When Daniel J. “Red” Goldstein left Merrill Lynch almost a year ago, he wasn’t so much trying to get away from Merrill Lynch. He was leaving a disembodied version of the corporation where he had grown up.

The partner of TeakTree Capital Management in Fort Worth, Texas, had been an employee of the big wirehouse since 1987.

“First and foremost, we really enjoyed our years at Merrill,” he says with a Texas drawl. “There’s no negative on Merrill. Frankly, I would have finished my career there but when Merrill was no longer — but was a name owned by another firm — it felt uncomfortable to us.”
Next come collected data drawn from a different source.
theorem execWriteGateClose_changes {ps : List Part} (hm : ([.time, .heads, .tiles, .atria] : List Part) ⊆ ps)
    (wait : ℕ) (h : Fin 32) {s t_ : State}
    (e : execWriteGateClose wait h s = .next t_) : s.ChangesOnly ps t_ := by
  unfold execWriteGateClose at e
  exact State.firesIn_changes (List.Subset.trans (by decide) hm) e

theorem execWedgeWindowOpen_changes {ps : List Part} (hm : ([.time, .heads, .tiles, .atria] : List Part) ⊆ ps)
    (wait : ℕ) (h : Fin 32) {s t_ : State}
    (e : execWedgeWindowOpen wait h s = .next t_) : s.ChangesOnly ps t_ := by
  unfold execWedgeWindowOpen at e
  exact State.firesIn_changes (List.Subset.trans (by decide) hm) e

theorem execWedgeWindowClose_changes {ps : List Part} (hm : ([.time, .heads, .tiles, .atria] : List Part) ⊆ ps)
    (wait : ℕ) (h : Fin 32) {s t_ : State}
    (e : execWedgeWindowClose wait h s = .next t_) : s.ChangesOnly ps t_ := by
  unfold execWedgeWindowClose at e
  exact State.firesIn_changes (List.Subset.trans (by decide) hm) e

theorem execResyncExpect_changes {ps : List Part} (hm : ([.time, .heads, .tiles, .atria] : List Part) ⊆ ps)
    (wait : ℕ) (h : Fin 32) {s t_ : State}
    (e : execResyncExpect wait h s = .next t_) : s.ChangesOnly ps t_ := by
  unfold execResyncExpect at e
  exact State.firesIn_changes (List.Subset.trans (by decide) hm) e

theorem execLoopSample_changes {ps : List Part} (hm : ([.time, .heads, .tiles, .atria] : List Part) ⊆ ps)
    (wait : ℕ) (h : Fin 32) {s t_ : State}
    (e : execLoopSample wait h s = .next t_) : s.ChangesOnly ps t_ := by
  unfold execLoopSample at e
  exact State.firesIn_changes (List.Subset.trans (by decide) hm) e

theorem execCalWindowOpen_changes {ps : List Part} (hm : ([.time, .heads, .tiles, .atria] : List Part) ⊆ ps)
    (wait : ℕ) (h : Fin 32) {s t_ : State}
    (e : execCalWindowOpen wait h s = .next t_) : s.ChangesOnly ps t_ := by
  unfold execCalWindowOpen at e
  exact State.firesIn_changes (List.Subset.trans (by decide) hm) e

theorem execCalWindowClose_changes {ps : List Part} (hm : ([.time, .heads, .tiles, .atria] : List Part) ⊆ ps)
    (wait : ℕ) (h : Fin 32) {s t_ : State}
    (e : execCalWindowClose wait h s = .next t_) : s.ChangesOnly ps t_ := by
  unfold execCalWindowClose at e
  exact State.firesIn_changes (List.Subset.trans (by decide) hm) e

theorem execSparePoint_changes {ps : List Part} (hm : ([.time, .heads, .tiles, .atria] : List Part) ⊆ ps)
    (wait : ℕ) (h : Fin 32) {s t_ : State}
    (e : execSparePoint wait h s = .next t_) : s.ChangesOnly ps t_ := by
  unfold execSparePoint at e
  exact State.firesIn_changes (List.Subset.trans (by decide) hm) e

theorem execRetain_changes {ps : List Part} (hm : ([.time, .heads, .tiles, .atria] : List Part) ⊆ ps)
    (wait : ℕ) (h : Fin 32) {s t_ : State}
    (e : execRetain wait h s = .next t_) : s.ChangesOnly ps t_ := by
  unfold execRetain at e
  exact State.firesIn_changes (List.Subset.trans (by decide) hm) e

theorem execZoneSelect_changes {ps : List Part} (hm : ([.time, .heads, .tiles, .atria] : List Part) ⊆ ps)
    (wait : ℕ) (h : Fin 32) {s t_ : State}
    (e : execZoneSelect wait h s = .next t_) : s.ChangesOnly ps t_ := by
  unfold execZoneSelect at e
  exact State.firesIn_changes (List.Subset.trans (by decide) hm) e

theorem execMark_changes {ps : List Part} (hm : ([.time, .heads, .tiles, .atria] : List Part) ⊆ ps)
    (wait : ℕ) (h : Fin 32) {s t_ : State}
    (e : execMark wait h s = .next t_) : s.ChangesOnly ps t_ := by
  unfold execMark at e
  exact State.firesIn_changes (List.Subset.trans (by decide) hm) e

theorem execRevCheck_changes {ps : List Part} (hm : ([.time, .heads, .tiles, .atria] : List Part) ⊆ ps)
    (wait : ℕ) (h : Fin 32) {s t_ : State}
    (e : execRevCheck wait h s = .next t_) : s.ChangesOnly ps t_ := by
  unfold execRevCheck at e
  exact State.firesIn_changes (List.Subset.trans (by decide) hm) e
Goldstein and his partners — Adam Deem and Stephen Kaye – are on the verge of their RIA’s one-year breakaway anniversary of April 24, 2009 at 2:18 p.m. Their RIA manages about $150 million of assets.

Avoiding upheaval

The teams that have left Merrill since the merger with Bank of America are avoiding what may be significant upheaval, says John Furey, principal of Advisor Growth Strategies in Phoenix, Ariz. His consultancy serves as a temporary chief operating officer for breakaway brokers.

“Nobody can predict what the Global Private Group at Merrill will look like in the future,” adds Furey, formerly an overseer of Schwab’s breakaway program. “There is always risk post-transaction and changes could be instituted that could be restrictive to advisors. At this point, it has been ‘business as usual’ except for BofA’s big push to cross-sell banking products.”

The mere specter of greater restrictions was enough to push Goldstein and his two partners out the wirehouse door, according to Goldstein.

“It was our sense that it would get more restrictive; we didn’t want to take the risk that it would,” he says. “It was beginning to change in the last year or so before the merger. They just kept sending signals to us that things were going to be more restrictive.”

Particular draw

The more fluid world of RIAs had a particular draw, he adds. “We could market ourselves as we saw fit,” Goldstein says.

Howard Diamond, managing director and COO of Diamond Consultants in Chester, N.J., says many breakaways are driven out the door by extreme compliance measures at wirehouses.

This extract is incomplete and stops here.